Media from follicles cultured individually in control medium (day 9, n=7; day 12, n=7), activin alone (day 9, n=9; day 12, n=9) or activin with FSH (day 9, n=7; day 12, n=7) were analysed for oestradiol (OE2) content by immunoenzyme assay. Significant OE2 secretion was observed in follicles cultured in activin alone (P<0.05) compared with the other treatment groups; however, this effect was not sustained, and by day 12, no significant difference was detected between treatments (Table 1).
Oestradiol secretion in bovine follicles activated and grown in vitro.
|Mean oestradiol secretion (pg/ml)|
|Day 9||Day 12|
|100 ng/ml rhAct||41.31*||35.28|
|100 ng/ml rhAct A+50 ng/ml rFSH||30.78||33.33|
*Denotes a significant difference between treatment groups at day 9 (P<0.05).
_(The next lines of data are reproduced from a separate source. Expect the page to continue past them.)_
@[simp] theorem State.answerCall_still (s : State) (i : StationId) : (s.answerCall i).still = s.still := by
  unfold State.answerCall
  split
  next x _ _ =>
    split
    next => simp [State.answerFree]
    next b _ =>
      unfold State.answerCharged
      dsimp only
      split
      next card _ =>
        split
        next => simp
        next => simp [State.openTalk]
      next => simp
  next => simp

@[simp] theorem State.headExpired_still (s : State) (i : StationId) (x : CallContext) :
    (s.headExpired i x).still = s.still := by
  unfold State.headExpired; split <;> (try split) <;> simp

@[simp] theorem State.retireTag_still (s : State) (i : StationId) (o : BurnOrder) : (s.retireTag i o).still = s.still := by
  unfold State.retireTag; split <;> rfl

@[simp] theorem State.takeReport_still (s : State) (i : StationId) (tag burned now : Nat) :
    (s.takeReport i tag burned now).still = s.still := by
  unfold State.takeReport; split <;> (try split) <;> simp

@[simp] theorem State.burnDelivered_still (s : State) (i : StationId) (t : Nat) : (s.burnDelivered i t).still = s.still := by
  unfold State.burnDelivered; split <;> simp

@[simp] theorem State.burnUndelivered_still (s : State) (i : StationId) (t : Nat) :
    (s.burnUndelivered i t).still = s.still := by
  unfold State.burnUndelivered; split <;> simp

/-! ## Commands of the running part -/

/-- An event of the running part has its effect. -/
theorem whenRunning_of_running (f : State → State) (s : State) (h : s.running = true) : whenRunning f s = .next (f s) := by
  simp [whenRunning, h]

/-- Without supply or under RESET it has none. -/
theorem whenRunning_of_not_running (f : State → State) (s : State) (h : s.running = false) : whenRunning f s = .next s := by
  simp [whenRunning, h]

/-- Either way it answers a next state. -/
theorem whenRunning_next (f : State → State) (s t : State) (h : whenRunning f s = .next t) :
    t = if s.running then f s else s := by
  unfold whenRunning at h
  injection h with h
  exact h.symm

/-! ## ATTN -/

/-- The four conditions of R144. -/
theorem State.attnHolds_iff (s : State) : s.attnHolds = true ↔
    384 ≤ s.rq.records.length ∨ s.xlc.link = .down ∨ s.tb.trusted = false ∨
      ∃ i : StationId, (s.station i).state = .outOfService ∧ (s.station i).outReason = some .stationFault := by
  have h : s.cc.values.any StationRecord.holdsAttn = true ↔
      ∃ i : StationId, (s.station i).state = .outOfService ∧ (s.station i).outReason = some .stationFault := by
    rw [List.any_eq_true]
    constructor
    · rintro ⟨r, hr, hh⟩
      obtain ⟨i, rfl⟩ := (PerStation.mem_values s.cc r).1 hr
      have : ((s.station i).state == .outOfService && (s.station i).outReason == some .stationFault) = true := hh
      exact ⟨i, by simpa using this⟩
    · rintro ⟨i, hi⟩
      exact ⟨s.station i, (PerStation.mem_values s.cc _).2 ⟨i, rfl⟩, by simpa [StationRecord.holdsAttn] using hi⟩
  unfold State.attnHolds
  rw [Bool.or_eq_true, Bool.or_eq_true, Bool.or_eq_true, h]
  simp [or_assoc]

end Sys2Proof.Machine
end

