theorem State.TagsLegal.mapContext (f : CallContext → CallContext)
    (hf : s.order i ≠ none → ∀ x, (f x).orderResolved = x.orderResolved) : (s.mapContext i f).TagsLegal := by
  refine h.mapStation i _ fun ho hr => hr.of_eq rfl ?_
  simp only [Option.map_map, Function.comp_def, hf ho]

/-! ## Clearing -/

theorem State.TagsLegal.removeCard : (s.removeCard i).TagsLegal := by
  unfold State.removeCard
  split
  next => exact (h.withCards _).mapStation i _ fun _ => id
  next => exact h

omit h in
theorem State.removeCard_de : (s.removeCard i).de = s.de := by
  unfold State.removeCard
  split <;> rfl

/-- R21: a clear completes when no order is held. -/
theorem State.TagsLegal.complete (x : CallContext) (ho : s.order i = none) : (s.complete i x).TagsLegal := by
  have hstored : ((s.storeRecord i x).unpinBank x.bank).TagsLegal := h.of_same rfl rfl rfl
  unfold State.complete
  dsimp only
  split
  next =>
    refine (hstored.removeCard i).mapStation i _ fun hheld => absurd ?_ hheld
    rw [State.order, State.removeCard_de]
    exact ho
  next => exact hstored.mapStation i _ fun hheld => absurd ho hheld

theorem State.TagsLegal.completeIfDone : (s.completeIfDone i).TagsLegal := by
  obtain heq | ⟨x, hclearing, hctx, _, hresolved, heq⟩ := s.completeIfDone_cases i <;> rw [heq]
  · exact h
  · exact h.complete i x (h.order_eq_none_of_resolved hclearing hctx hresolved)

/-- R15, R20: order resolved says whether an order is held. -/
theorem State.TagsLegal.cleared (c : EndCause) (released : Bool) :
    (s.mapStation i (StationRecord.cleared s.elapsed c released (s.orderFree i))).TagsLegal := by
  refine h.mapStation i _ fun ho _ => ?_
  rw [State.orderFree, Option.isNone_eq_false_iff.2 (Option.isSome_iff_ne_none.2 ho)]
  exact StationRecord.mayOwe_cleared _ _ _ _

theorem State.TagsLegal.startClear (c : EndCause) : (s.startClear i c).TagsLegal :=
  (((h.cleared i c _).offerLink _).tellStation i (.callEnded c) nofun).completeIfDone i

theorem State.TagsLegal.clearLinkDown : (s.clearLinkDown i).TagsLegal :=
  ((h.cleared i _ _).tellStation i (.callEnded .linkDown) nofun).completeIfDone i

theorem State.TagsLegal.exchangeClear (x : Byte) : (s.exchangeClear i x).TagsLegal :=
  (((h.cleared i _ _).offerLink _).tellStation i (.callEnded (.exchangeClear x)) nofun).completeIfDone i

theorem State.TagsLegal.releaseCall : (s.releaseCall i).TagsLegal := by
  unfold State.releaseCall
  split
  next =>
    split
    next => exact h
    next =>
      refine (h.mapStation i StationRecord.released fun _ hr => hr.of_eq rfl ?_).completeIfDone i
      simp only [StationRecord.released, Option.map_map, Function.comp_def]
  next => exact h

theorem State.TagsLegal.linkDownStation : (s.linkDownStation i).TagsLegal := by
  unfold State.linkDownStation
  split
  next => exact h.clearLinkDown i
  next => exact h.clearLinkDown i
  next => exact h.releaseCall i
  all_goals exact h

/-! ## Stations without a call -/

/-- A station that is in no call changes as it will. -/
theorem State.TagsLegal.mapStation_idle (f : StationRecord → StationRecord) (htalk : (s.station i).state ≠ .talk)
    (hclearing : (s.station i).state ≠ .clearing) : (s.mapStation i f).TagsLegal :=
  h.mapStation i f fun ho => absurd (h.order_eq_none htalk hclearing) ho

/-- R56: the card of a station leaves, and the station goes on. -/
theorem State.TagsLegal.removeCard_mapStation (f : StationRecord → StationRecord) (htalk : (s.station i).state ≠ .talk)
    (hclearing : (s.station i).state ≠ .clearing) : ((s.removeCard i).mapStation i f).TagsLegal := by
  refine (h.removeCard i).mapStation i f fun ho => absurd ?_ ho
  rw [State.order, State.removeCard_de]
  exact h.order_eq_none htalk hclearing

/-! ## Out of service -/

theorem State.TagsLegal.takeOut (r : OutReason) : (s.takeOut i r).TagsLegal := by
  unfold State.takeOut
  split
  next hs => exact (h.mapStation_idle i _ (by simp [hs]) (by simp [hs])).tellStation i _ nofun
  next hs => exact (h.removeCard_mapStation i _ (by simp [hs]) (by simp [hs])).tellStation i _ nofun
  next => exact ((h.mapStation i _ fun _ hr => hr).startClear i _).tellStation i _ nofun
  next => exact ((h.mapStation i _ fun _ hr => hr).startClear i _).tellStation i _ nofun
  next =>
    refine State.TagsLegal.tellStation (h.mapStation i _ fun _ hr => ?_) i _ nofun
    split <;> exact hr
  next => exact h

theorem State.TagsLegal.putInService : (s.putInService i).TagsLegal := by
  unfold State.putInService
  split
  next hs => exact ((h.mapStation_idle i _ (by simp [hs]) (by simp [hs])).failures _).tellStation i _ nofun
  next => exact h

theorem State.TagsLegal.setMode (k : Nat) (m : Mode) : (s.setMode i k m).TagsLegal := by
  have hcls := h.mapStation i (fun r => { r with cls := k }) fun _ hr => hr
  cases m with
  | into => exact hcls.putInService i
  | out => exact hcls.takeOut i .takenOut

/-! ## Barring and admission of cards -/

theorem State.TagsLegal.lostToBar : (s.lostToBar i).TagsLegal := by
  unfold State.lostToBar
  split
  next hs => exact h.mapStation_idle i _ (by simp [hs]) (by simp [hs])
  next => exact h.startClear i _
  next => exact h.startClear i _
  all_goals exact h

theorem State.TagsLegal.barCard (x : Serial) (c : Byte) : (s.barCard i x c).TagsLegal :=
  (((h.withCards _).tellCard i (.cardRefused (.barred c)) nofun).mapStation i (fun t => { t with card := none })
    fun _ hr => hr).lostToBar i

/-- What every turn keeps, all in turn do. -/
theorem State.TagsLegal.foldl {f : State → StationId → State}
    (hf : ∀ {u : State}, u.TagsLegal → ∀ i, (f u i).TagsLegal) (l : List StationId) : (l.foldl f s).TagsLegal :=
  List.foldlRecOn l f h fun _ hu i _ => hf hu i

theorem State.TagsLegal.barRange (r : HotRange) : (s.barRange r).TagsLegal := by
  refine h.foldl (fun {u} hu i => ?_) stationIds
  obtain ⟨_, _, _, _, heq⟩ | ⟨heq, _⟩ := u.barIfCovered_cases r i <;> rw [heq]
  · exact hu.barCard i _ _
  · exact hu

theorem State.TagsLegal.countStrike (x : Serial) : (s.countStrike x).TagsLegal := by
  have hstruck := h.withCards (changeCard x CardRecord.strike s.ct.cards)
  unfold State.countStrike
  dsimp only
  split
  next =>
    split
    next =>
      split
      next => exact (hstruck.cards _).barCard _ x 0
      next => exact hstruck.cards _
    next => exact hstruck
  next => exact hstruck

/-- R71, R90: the orders of the card are settled, its station IDLE so far. -/
theorem State.TagsLegal.acceptCard (x : Serial) (batch units : Nat) (hidle : (s.station i).state = .idle) :
    (s.acceptCard i x batch units).TagsLegal := by
  have hsettled := (h.withCards (activateCard i x batch units s.ct.cards)).mapOrders
    (fun b => if b.serial = x then { b with settled := true } else b) (fun b => by split <;> rfl) (fun b => by split <;> rfl)
  have hstate : ∀ c, c ≠ .idle → (s.station i).state ≠ c := fun c hc hs => hc (hs.symm.trans hidle)
  exact (hsettled.mapStation_idle i (fun r => { r with card := some x, state := .ready }) (hstate _ nofun)
    (hstate _ nofun)).tellCard i (.cardOk units) nofun

theorem State.TagsLegal.judgeCard (x : Serial) (batch units : Nat) : (s.judgeCard i x batch units).TagsLegal := by
  unfold State.judgeCard
  split
  next hcheck =>
    obtain ⟨hidle, _⟩ := (s.cardCheck_eq_none_iff i x batch units).1 hcheck
    exact h.acceptCard i x batch units hidle
  next r _ =>
    refine State.TagsLegal.tellCard ?_ i _ nofun
    split
    next => exact h.countStrike x
    next => exact h

theorem State.TagsLegal.cardOut : (s.cardOut i).TagsLegal := by
  unfold State.cardOut
  split
  next hs _ => exact h.removeCard_mapStation i _ (by simp [hs]) (by simp [hs])
  next => exact (h.removeCard i).startClear i _
  next => exact (h.removeCard i).startClear i _
  next => exact h.removeCard i
  next => exact h

end

end Sys2Proof.Machine

/-! # Burn orders (04): orders issued, delivered, answered and ended keep the tags legal -/

namespace Sys2Proof.Machine

/-! ## The frame on the line -/

section
variable {r : RowLine} {f : RowOutFrame} {rest : List RowOutFrame}

theorem RowLine.onLine_of_sending (hs : r.sending = .sending) (hout : r.outbound = f :: rest) : r.onLine = some f := by
  simp only [RowLine.onLine, hs, hout, if_true, List.head?_cons]

theorem RowLine.onLine_eq_some (h : r.onLine = some f) : ∃ rest, r.outbound = f :: rest := by
  unfold RowLine.onLine at h
  split at h
  next => exact ⟨_, List.eq_cons_of_mem_head? h⟩
  next => cases h

/-- R155. -/
theorem RowLine.dropHead_eq_reported (hout : r.outbound = f :: rest) : r.dropHead = r.reported rest := by
  simp only [RowLine.dropHead, RowLine.reported, hout, List.tail_cons]

end

section
variable (s : State) {f : RowOutFrame} {i : StationId} {t : Nat}

/-- R156: a BURN frame's report goes to the DE. -/
theorem State.headDelivered_of_burn (hf : f.burnPair = some (i, t)) :
    s.headDelivered f = { s with rlc := s.rlc.dropHead }.burnDelivered i t := by
  obtain ⟨hdest, x, u, hmsg⟩ := (f.burnPair_eq_some_iff i t).1 hf
  simp only [State.headDelivered, hdest, hmsg]

theorem State.headUndelivered_of_burn (hf : f.burnPair = some (i, t)) :
    s.headUndelivered f = { s with rlc := s.rlc.dropHead }.burnUndelivered i t := by
  obtain ⟨hdest, x, u, hmsg⟩ := (f.burnPair_eq_some_iff i t).1 hf
  simp only [State.headUndelivered, hdest, hmsg]

/-- R156: the report of another frame has no further effect. -/
theorem State.headDelivered_of_other (hf : f.burnPair = none) : s.headDelivered f = { s with rlc := s.rlc.dropHead } := by
  unfold State.headDelivered
  split
  next hdest hmsg => exact ((f.burnPair_eq_none_iff).1 hf _ _ _ _ ⟨hdest, hmsg⟩).elim
  next => rfl

theorem State.headUndelivered_of_other (hf : f.burnPair = none) :
    s.headUndelivered f = { s with rlc := s.rlc.dropHead } := by
  unfold State.headUndelivered
  split
  next hdest hmsg => exact ((f.burnPair_eq_none_iff).1 hf _ _ _ _ ⟨hdest, hmsg⟩).elim
  next => rfl

theorem State.sendingOrder_eq_some_iff (o : BurnOrder) :
    s.sendingOrder i t = some o ↔ s.order i = some o ∧ o.tag = t ∧ o.state = .sending := by
  unfold State.sendingOrder
  split
  next p hp =>
    rw [hp, Option.some.injEq]
    split
    next hcond =>
      rw [Option.some.injEq]
      exact ⟨fun heq => ⟨heq, heq ▸ hcond⟩, fun ⟨heq, _⟩ => heq⟩
    next hcond => exact ⟨nofun, fun ⟨heq, hcond'⟩ => absurd (heq ▸ hcond') hcond⟩
  next hnone => simp [hnone]

theorem State.sendingOrder_eq_none_iff :
    s.sendingOrder i t = none ↔ ∀ o, s.order i = some o → o.tag = t → o.state ≠ .sending := by
  rw [Option.eq_none_iff_forall_ne_some]
  simp only [ne_eq, State.sendingOrder_eq_some_iff, not_and]

end

/-! ## Orders that end -/

section
variable {s : State} (h : s.TagsLegal) {i : StationId} {o : BurnOrder}
include h

/-- The tags agree as station `i` holds its order `o`. -/
theorem State.TagsLegal.agreeWith (ho : s.order i = some o) :
    s.de.TagsAgreeWith i (some o) s.rlc.burnPairs s.de.retired :=
  ho ▸ DebitEngine.tagsAgreeWith_order h.tagsAgree i

/-- R87, R86: an order that waits for its reply is deleted. -/
theorem State.TagsLegal.deleteAwaiting (ho : s.order i = some o) (hs : o.state ≠ .sending) :
    (s.setOrder i none).TagsLegal := by
  obtain ⟨_, hroom, hcounter, _⟩ := s.tagsLegal_iff.1 h
  have htags := h.agreeWith ho
  rw [DebitEngine.TagsAgreeWith, sendingPair_of_not_sending hs] at htags
  exact h.of_order i none rfl rfl nofun hroom hcounter htags.release

/-- R85: an order answered while SENDING is deleted, its tag retired. -/
theorem State.TagsLegal.deleteAnswered (ho : s.order i = some o) : ((s.retireTag i o).setOrder i none).TagsLegal := by
  cases hs : o.state with
  | awaiting left =>
    rw [State.retireTag, hs]
    exact h.deleteAwaiting ho (by rw [hs]; nofun)
  | sending =>
    obtain ⟨_, hroom, hcounter, _⟩ := s.tagsLegal_iff.1 h
    have htags := h.agreeWith ho
    rw [DebitEngine.TagsAgreeWith, sendingPair_of_sending hs] at htags
    rw [State.retireTag, hs]
    exact h.of_order i none rfl rfl nofun hroom hcounter htags.retire

end

/-! ## Outcomes -/

theorem BurnOrder.totals_orderResolved (o : BurnOrder) (out : OrderOutcome) (x : CallContext) :
    (o.totals out x).orderResolved = x.orderResolved := by
  cases out <;> rfl

section
variable {s : State} (h : s.TagsLegal) (i : StationId)
include h

theorem State.TagsLegal.markFinal (c : FinalCause) : (s.markFinal i c).TagsLegal :=
  (h.mapContext i (fun x => { x with finalMark := some c }) fun _ _ => rfl).tellStation i (.unitsLow c) nofun

theorem State.TagsLegal.cutBack (l : List Interval) (c : FinalCause) : (s.cutBack i l c).TagsLegal := by
  have hcut := h.mapStation i (fun r => { r with intervals := l }) fun _ hr => hr
  unfold State.cutBack
  dsimp only
  split
  next => exact hcut.startClear i _
  next => exact hcut.markFinal i _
If mechanisms regulating germ cell development in non-rodent mammals are to be fully understood and competent oocytes are to be routinely produced in vitro, systems supporting the growth of large mammalian follicles from the earliest stages are a prerequisite. Although major milestones in bovine follicle growth have been realised in vitro, i.e. primordial follicle activation (Wandji et al. 1996, Fortune et al. 1998, Gigli et al. 2006, Yang & Fortune 2006, 2007), preantral follicle growth (Wandji et al. 1996, Hulshof et al. 1997, Katska & Ryńska 1998, Gutierrez et al. 2000, Saha et al. 2000, Thomas et al. 2001, 2007), oocyte–cumulus cell complex development (Ralph et al. 1995, Hirao et al. 2004), and oocyte maturation and fertilisation (Hirao et al. 2004), gaps still exist and a complete system capable of supporting the development of immature follicles through to oocyte competency is yet to be defined. It is not known exactly how long it takes for primordial follicles to reach the secondary stage in vivo; however, previous studies have observed a significant reduction in the primordial follicle population with a concomitant increase in the later stages of development in bovine cortical strips grown over 7 (Wandji et al. 1996, Gigli et al. 2006), 10 (Yang & Fortune 2006, 2007) and 20 days (Fortune et al. 1998) in vitro, with primordial activation being observed as early as the second day of culture (Fortune et al. 1998). In this study, the mean diameter of follicles dissected from cortical fragments cultured for 6 days was 111±1.46 μm, considerably larger than 40 μm, the limit for exclusion from the experiment and smaller than the minimum diameter required for antral formation (Webb et al. 1999), indicating that secondary follicles that were present entered the growth phase in vitro from the quiescent pool, and that subsequent antral cavity formation occurred in vitro. This was confirmed by histological analysis as no secondary or antral follicles were observed in freshly fixed cortical fragments.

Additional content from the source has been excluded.